Use Motion “Realism is important. Ducks or geese don’t just bob on a pond or sit still in a field. Use a jerk cord, flag or whatever devices you prefer,” he says. How much flagging or whether to use a robo duck is a matter of feel. “This takes experience,” says Wayne, “but you can speed up your learning curve by observing ducks throughout the season and tailoring your spread to the size and makeup they’re doing naturally. You’re simply trying to look like the real thing. Sometimes we forget that.”

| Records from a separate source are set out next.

/-! Shifts, increments and the read-modify-write combinations. -/

/-- The accumulator forms of ASL, LSR, ROL and ROR: one bit position, the bit shifted out into `C`, the old `C` into the free bit of a rotate; no bus
access, 2 cycles (R221 to R224, R237). -/
def Obligations.AccumulatorShifts : Prop :=
  ∀ s : State,
    let a := s.cpu.a.toNat
    let put := fun (v : Byte) (c : Bool) => s.after
      { s.cpu with pc := s.cpu.pc + 1, a := v, flags := { s.cpu.flags with c := c }.withNZ v } s.toBus 2
    exec (.asl .acc) s = .next (put (u8 (2 * a)) (decide (128 ≤ a))) ∧
    exec (.lsr .acc) s = .next (put (u8 (a / 2)) (decide (a % 2 = 1))) ∧
    exec (.rol .acc) s = .next (put (u8 (2 * a + s.cpu.flags.carry)) (decide (128 ≤ a))) ∧
    exec (.ror .acc) s = .next (put (u8 (a / 2 + 128 * s.cpu.flags.carry)) (decide (a % 2 = 1)))

/-- The memory forms of ASL, LSR, ROL, ROR, INC and DEC: one read, then one write of the result at the same address; INC and DEC write neither `C` nor
`V`; no page crossing is paid (R220 to R226). -/
def Obligations.MemoryShifts : Prop :=
  ∀ (m : Operand) (s : State), m ≠ .acc →
    let r := s.target m
    let q := r.state.read r.ea
    let n := q.1.toNat
    let put := fun (k : Kind) (v : Byte) (c : Bool) => s.after
      { s.cpu with pc := s.nextPC m.mode, flags := { s.cpu.flags with c := c }.withNZ v }
      (q.2.toBus.write r.ea v) (baseCycles k m.mode)
    exec (.asl m) s = .next (put .asl (u8 (2 * n)) (decide (128 ≤ n))) ∧
    exec (.lsr m) s = .next (put .lsr (u8 (n / 2)) (decide (n % 2 = 1))) ∧
    exec (.rol m) s = .next (put .rol (u8 (2 * n + s.cpu.flags.carry)) (decide (128 ≤ n))) ∧
    exec (.ror m) s = .next (put .ror (u8 (n / 2 + 128 * s.cpu.flags.carry)) (decide (n % 2 = 1))) ∧
    exec (.inc m) s = .next (put .inc (u8 (n + 1)) s.cpu.flags.c) ∧
    exec (.dec m) s = .next (put .dec (u8 (n + 255)) s.cpu.flags.c)

/-- INX, INY, DEX and DEY wrap mod 256 and write `N` and `Z` alone, 2 cycles (R227 to R230). -/
def Obligations.IndexSteps : Prop :=
  ∀ s : State,
    let c := { s.cpu with pc := s.cpu.pc + 1 }
    let f := s.cpu.flags.withNZ
    let x := s.cpu.x.toNat
    let y := s.cpu.y.toNat
    exec .inx s = .next (s.after { c with x := u8 (x + 1), flags := f (u8 (x + 1)) } s.toBus 2) ∧
    exec .iny s = .next (s.after { c with y := u8 (y + 1), flags := f (u8 (y + 1)) } s.toBus 2) ∧
    exec .dex s = .next (s.after { c with x := u8 (x + 255), flags := f (u8 (x + 255)) } s.toBus 2) ∧
    exec .dey s = .next (s.after { c with y := u8 (y + 255), flags := f (u8 (y + 255)) } s.toBus 2)

/-- SLO, SRE and RLA: the shifted byte is written back, then combined into `A`; `C` from the shift, `N` and `Z` from the final `A`, `V` kept
(R220, R231 to R233). -/
def Obligations.ShiftLogicCombinations : Prop :=
  ∀ (m : Operand) (s : State), m ≠ .acc →
    let r := s.target m
    let q := r.state.read r.ea
    let n := q.1.toNat
    let put := fun (k : Kind) (v a : Byte) (c : Bool) => s.after
      { s.cpu with pc := s.nextPC m.mode, a := a, flags := { s.cpu.flags with c := c }.withNZ a }
      (q.2.toBus.write r.ea v) (cyclesOf k m.mode r.cross)
    let left := u8 (2 * n)
    let right := u8 (n / 2)
    let turned := u8 (2 * n + s.cpu.flags.carry)
    exec (.slo m) s = .next (put .slo left (s.cpu.a ||| left) (decide (128 ≤ n))) ∧
    exec (.sre m) s = .next (put .sre right (s.cpu.a ^^^ right) (decide (n % 2 = 1))) ∧
    exec (.rla m) s = .next (put .rla turned (s.cpu.a &&& turned) (decide (128 ≤ n)))

/-- RRA adds the rotated byte with the carry the rotate produced; DCP compares with the decremented byte; ISC subtracts the incremented byte with the
incoming carry; each byte is written back first (R220, R234 to R236). -/
def Obligations.ArithmeticCombinations : Prop :=
  ∀ (m : Operand) (s : State), m ≠ .acc →
    let r := s.target m
    let q := r.state.read r.ea
    let n := q.1.toNat
    let put := fun (k : Kind) (v a : Byte) (f : Flags) => s.after
      { s.cpu with pc := s.nextPC m.mode, a := a, flags := f } (q.2.toBus.write r.ea v) (cyclesOf k m.mode r.cross)
    let turned := u8 (n / 2 + 128 * s.cpu.flags.carry)
    let sum := s.cpu.a.toNat + turned.toNat + n % 2
    let down := u8 (n + 255)
    let up := u8 (n + 1)
    let diff : Int := s.cpu.a.toNat - up.toNat - (1 - s.cpu.flags.carry)
    exec (.rra m) s = .next (put .rra turned (u8 sum)
      ({ s.cpu.flags with c := decide (255 < sum)
                          v := signedOverflow (s.cpu.a.toInt + turned.toInt + (n % 2 : Nat)) }.withNZ (u8 sum))) ∧
    exec (.dcp m) s = .next (put .dcp down s.cpu.a
      { s.cpu.flags with c := decide (down.toNat ≤ s.cpu.a.toNat), z := decide (s.cpu.a = down)
                         n := (s.cpu.a - down).getLsbD 7 }) ∧
    exec (.isc m) s = .next (put .isc up (BitVec.ofInt 8 diff)
      ({ s.cpu.flags with c := decide (0 ≤ diff)
                          v := signedOverflow (s.cpu.a.toInt - up.toInt - (1 - s.cpu.flags.carry)) }.withNZ
        (BitVec.ofInt 8 diff)))

/-! Control flow. -/

/-- The eight branches: `PC` becomes the target or stays at the next instruction; 2 cycles not taken, 3 taken within the page of the next instruction,
4 across pages; no flag and no memory byte changes (R250 to R258, R142). -/
def Obligations.Branches : Prop :=
  ∀ (d : Byte) (s : State),
    let next := s.cpu.pc + 2
    let target := next + d.signExtend 16
    let go := fun cond : Bool => s.after { s.cpu with pc := if cond then target else next } s.toBus
      (if cond then (if next.toNat / 256 = target.toNat / 256 then 3 else 4) else 2)
    let f := s.cpu.flags
    exec (.bcc d) s = .next (go (!f.c)) ∧ exec (.bcs d) s = .next (go f.c) ∧
    exec (.bne d) s = .next (go (!f.z)) ∧ exec (.beq d) s = .next (go f.z) ∧
    exec (.bpl d) s = .next (go (!f.n)) ∧ exec (.bmi d) s = .next (go f.n) ∧
    exec (.bvc d) s = .next (go (!f.v)) ∧ exec (.bvs d) s = .next (go f.v)

/-- JMP: `PC` becomes the effective address, nothing is pushed and no flag written; 3 cycles absolute, 5 indirect, where the word is read through the
pointer with the high byte's address wrapping within the pointer's page (R259, R138 with decision D19). -/
def Obligations.Jump : Prop :=
  (∀ (w : Word) (s : State), exec (.jmp (.abs w)) s = .next (s.after { s.cpu with pc := w } s.toBus 3)) ∧
  ∀ (p q : Word) (s : State), q.toNat = p.toNat / 256 * 256 + (p.toNat + 1) % 256 →
    let lo := s.toBus.read p
    let hi := lo.2.read q
    exec (.jmp (.ind p)) s = .next (s.after { s.cpu with pc := wordOf lo.1 hi.1 } hi.2 5)

/-- JSR pushes the address of its own last byte, high byte first, and jumps; RTS pulls a word, low byte first, and jumps to it plus one; both take 6
cycles and write no flag (R260, R261 with decision D20). -/
def Obligations.Subroutines : Prop :=
  ∀ (target : Word) (s : State),
    exec (.jsr target) s = .next (s.after { s.cpu with pc := target, sp := s.cpu.sp - 2 }
      (s.toBus.putStackWord s.cpu.sp (s.cpu.pc + 2)) 6) ∧
    exec .rts s = .next (s.after
      { s.cpu with pc := wordOf (s.stackByte (s.cpu.sp + 1)) (s.stackByte (s.cpu.sp + 2)) + 1, sp := s.cpu.sp + 2 }
      s.toBus 6)

/-- After a JSR an RTS comes back to the instruction behind it with every register as it was, whatever the stack pointer (R260, R261). -/
def Obligations.JsrThenRts : Prop :=
  ∀ (target : Word) (s : State), ∃ t u, exec (.jsr target) s = .next t ∧ exec .rts t = .next u ∧
    u.cpu = { s.cpu with pc := s.cpu.pc + 3 }

/-- BRK pushes `opaddr + 2` and the status byte with `B` set, sets `B` and `I`, and loads `PC` from 0xFFFE, low byte first, 7 cycles (R262); RTI pulls the
status byte, then `PC` low, then `PC` high, 6 cycles (R263 with decision D20, R30). -/
def Obligations.BreakAndReturn : Prop :=
  ∀ s : State,
    let f := { s.cpu.flags with b := true }
    let b := (s.toBus.putStackWord s.cpu.sp (s.cpu.pc + 2)).putStack (s.cpu.sp - 2) f.toByte
    let lo := b.read 0xFFFE
    let hi := lo.2.read 0xFFFF
    exec .brk s = .next (s.after
      { s.cpu with pc := wordOf lo.1 hi.1, sp := s.cpu.sp - 3, flags := { f with i := true } } hi.2 7) ∧
    exec .rti s = .next (s.after
      { s.cpu with pc := wordOf (s.stackByte (s.cpu.sp + 2)) (s.stackByte (s.cpu.sp + 3)), sp := s.cpu.sp + 3
                   flags := flagsOfBits (s.stackByte (s.cpu.sp + 1)) } s.toBus 6)

/-! Flags, the stack and no-operations. -/

/-- The assembled status byte is the sum of R29, and loading it back gives the flags it was made of; loading a byte takes its bits 0, 1, 2, 3, 4, 6
and 7 (R29, R30). -/
def Obligations.StatusByte : Prop :=
  (∀ f : Flags, f.toByte.toNat = f.c.toNat + 2 * f.z.toNat + 4 * f.i.toNat + 8 * f.d.toNat + 16 * f.b.toNat + 32 +
    64 * f.v.toNat + 128 * f.n.toNat ∧ Flags.ofByte f.toByte = f) ∧
  ∀ p : Byte, Flags.ofByte p = flagsOfBits p ∧ (Flags.ofByte p).toByte = p ||| 0x20

/-- The seven flag instructions write exactly the one flag named, 2 cycles (R280 to R286). -/
def Obligations.FlagInstructions : Prop :=
  ∀ s : State,
    let put := fun f : Flags => s.after { s.cpu with pc := s.cpu.pc + 1, flags := f } s.toBus 2
    let f := s.cpu.flags
    exec .clc s = .next (put { f with c := false }) ∧ exec .sec s = .next (put { f with c := true }) ∧
    exec .cli s = .next (put { f with i := false }) ∧ exec .sei s = .next (put { f with i := true }) ∧
    exec .cld s = .next (put { f with d := false }) ∧ exec .sed s = .next (put { f with d := true }) ∧
    exec .clv s = .next (put { f with v := false })

/-- PHA, PHP, PLA and PLP: store then decrement, increment then read, always in page 1; PHP sets `B` before it pushes (R86, R87, R290 to R293). -/
def Obligations.StackInstructions : Prop :=
  ∀ s : State,
    let c := { s.cpu with pc := s.cpu.pc + 1 }
    let f := { s.cpu.flags with b := true }
    let v := s.stackByte (s.cpu.sp + 1)
    exec .pha s = .next (s.after { c with sp := s.cpu.sp - 1 } (s.toBus.putStack s.cpu.sp s.cpu.a) 3) ∧
    exec .php s = .next (s.after { c with sp := s.cpu.sp - 1, flags := f } (s.toBus.putStack s.cpu.sp f.toByte) 3) ∧
    exec .pla s = .next (s.after { c with sp := s.cpu.sp + 1, a := v, flags := s.cpu.flags.withNZ v } s.toBus 4) ∧
    exec .plp s = .next (s.after { c with sp := s.cpu.sp + 1, flags := flagsOfBits v } s.toBus 4)

/-- The stack wraps within page 1 and overwrites itself silently: pushes never fail, any number of them; 256 of them bring the stack pointer back; the
last 256 bytes or fewer are pulled in LIFO order, whatever was pushed before them, and the stack pointer comes back (R91). -/
def Obligations.StackLifo : Prop :=
  ∀ (s : State) (earlier vs : List Byte),
    (s.pushes vs).cpu = { s.cpu with sp := s.cpu.sp - BitVec.ofNat 8 vs.length } ∧
    (vs.length = 256 → (s.pushes vs).cpu.sp = s.cpu.sp) ∧
    (vs.length ≤ 256 →
      let t := s.pushes (earlier ++ vs)
      (State.pulls vs.length t).1 = vs.reverse ∧ (State.pulls vs.length t).2.cpu = (s.pushes earlier).cpu)

/-- NOP and its copies, SKB and IGN change no register, no flag and no memory byte of their own: NOP only advances `PC`, SKB skips its byte, IGN makes
its one read (R145, R295 to R297). -/
def Obligations.NoOperations : Prop :=
  ∀ (op v : Byte) (m : Operand) (s : State),
    exec (.nop op) s = .next (s.after { s.cpu with pc := s.cpu.pc + 1 } s.toBus 2) ∧
    exec (.skb op v) s = .next (s.after { s.cpu with pc := s.cpu.pc + 2 } s.toBus 2) ∧
    exec (.ign op m) s = .next (s.after { s.cpu with pc := s.nextPC m.mode } (s.operand m).state.toBus
      (cyclesOf .ign m.mode (s.operand m).cross))

/-- An unfilled opcode halts the CPU for good: `Halted` is set, the host's callback gets the opcode's address (the address after it under the other
`HALT_ADDR_MODE`), the step counts `HALT_CHUNK` cycles, and nothing else changes, `PC` least of all (R500, R475 with decisions D13, D14). -/
def Obligations.UnfilledHalts : Prop :=
  ∀ (op : Byte) (s : State),
    exec (.unfilled op) s = .next { s with
      halted := true
      events := .halt (if s.cfg.haltAddrMode = .opcodeByte then s.cpu.pc else s.cpu.pc + 1) :: s.events
      stepCycles := s.cfg.haltChunk }

/-! Frames over all instructions. -/

/-- A register changes only in the instructions that write it; the accumulator also in the accumulator form of a shift. -/
def Obligations.RegisterFrame : Prop :=
  ∀ (i : Instr) (s : State), ∃ t, exec i s = .next t ∧
    (kindIn i accumulatorWriters = false → i.operand ≠ .acc → t.cpu.a = s.cpu.a) ∧
    (kindIn i xWriters = false → t.cpu.x = s.cpu.x) ∧
    (kindIn i yWriters = false → t.cpu.y = s.cpu.y) ∧
    (kindIn i stackPointerWriters = false → t.cpu.sp = s.cpu.sp)

/-- A flag changes only in the instructions that the table under R32 lists for it. -/
def Obligations.FlagFrame : Prop :=
  ∀ (i : Instr) (s : State), ∃ t, exec i s = .next t ∧
    (kindIn i carryWriters = false → t.cpu.flags.c = s.cpu.flags.c) ∧
    (kindIn i zeroSignWriters = false → t.cpu.flags.z = s.cpu.flags.z ∧ t.cpu.flags.n = s.cpu.flags.n) ∧
    (kindIn i interruptWriters = false → t.cpu.flags.i = s.cpu.flags.i) ∧
    (kindIn i decimalWriters = false → t.cpu.flags.d = s.cpu.flags.d) ∧
    (kindIn i breakWriters = false → t.cpu.flags.b = s.cpu.flags.b) ∧
    (kindIn i overflowWriters = false → t.cpu.flags.v = s.cpu.flags.v)

/-- Every form that stores nothing leaves every byte of memory as it was (R80, R160, R190, R220). -/
def Obligations.NoStoreMemoryFrame : Prop :=
  ∀ (i : Instr) (s : State), WellFormed i = true → s.closedMapper → kindIn i pushers = false →
    (kindIn i operandStores = false ∨ i.operand = .acc) →
    ∃ t, exec i s = .next t ∧ ∀ x, t.peek x = s.peek x

/-- With a mapper type of the spec (`closedMapper`), a form that stores at its effective address changes at most the bytes that `touches` names for the
address `target` computes: one byte of RAM, of a port's backing or of plain storage, none for the other ports, and for a store into the program window
that byte (type 0, R446), none (type 3, R448), or any byte of the window, whose banks the store switches (types 2, 4 and 7, R453). -/
def Obligations.StoreMemoryFrame : Prop :=
  ∀ (i : Instr) (s : State), WellFormed i = true → s.closedMapper → kindIn i operandStores = true → i.operand ≠ .acc →
    ∃ t, exec i s = .next t ∧ ∀ x, s.touches (s.target i.operand).ea x = false → t.peek x = s.peek x

/-- An instruction that pushes changes at most the bytes of the stack page it pushes: one for PHA and PHP, two for JSR, three for BRK (R86). -/
def Obligations.PushMemoryFrame : Prop :=
  ∀ (i : Instr) (s : State), WellFormed i = true → s.closedMapper → kindIn i pushers = true →
    ∃ t, exec i s = .next t ∧
      ∀ x, (∀ k < pushedBytes i, s.touches (stackAddr (s.cpu.sp - BitVec.ofNat 8 k)) x = false) → t.peek x = s.peek x

/-! Interrupts. -/

/-- A Normal request is dropped while anything is pending; every other request overwrites the latch (R505). -/
def Obligations.RequestCoalescing : Prop :=
  ∀ (q : Irq) (k : IrqKind),
    (q.pending = true ∧ k = .normal → q.request k = q) ∧
    (¬(q.pending = true ∧ k = .normal) → q.request k = { pending := true, kind := k })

Tell Ducks What They Want to Hear Wayne says, “Because of my occupation I get to hunt a lot. I know how pressured they are and how much calling they want to hear.” He explains this changes as the season progresses and as cold air pushes fresh ducks and geese south. The only way to learn this is to watch, listen and allow the waterfowl to tell you what they want to hear.
What Call Should Every Hunter Have? I joke that Phil Robertson, aka “Duck Commander,” once said, “I would only pay $150 for a duck call if after I called ducks and killed them with it, I could turn the call around and suck the feathers off the duck.” Wayne laughs and explains that every duck hunter should have a double-reed duck call that “sounds ducky.” For geese he says to start with a flute call and a short-reed call and “talk to other hunters where you go.” You can start learning to use these calls by listening to recordings, but go and hear the real thing down at a local marsh or pond in a public park. Finally, go to an outdoor show and seek out the guys in the booths selling duck calls. He says, “They’ll diagnose you pretty fast for the small price of a new call.”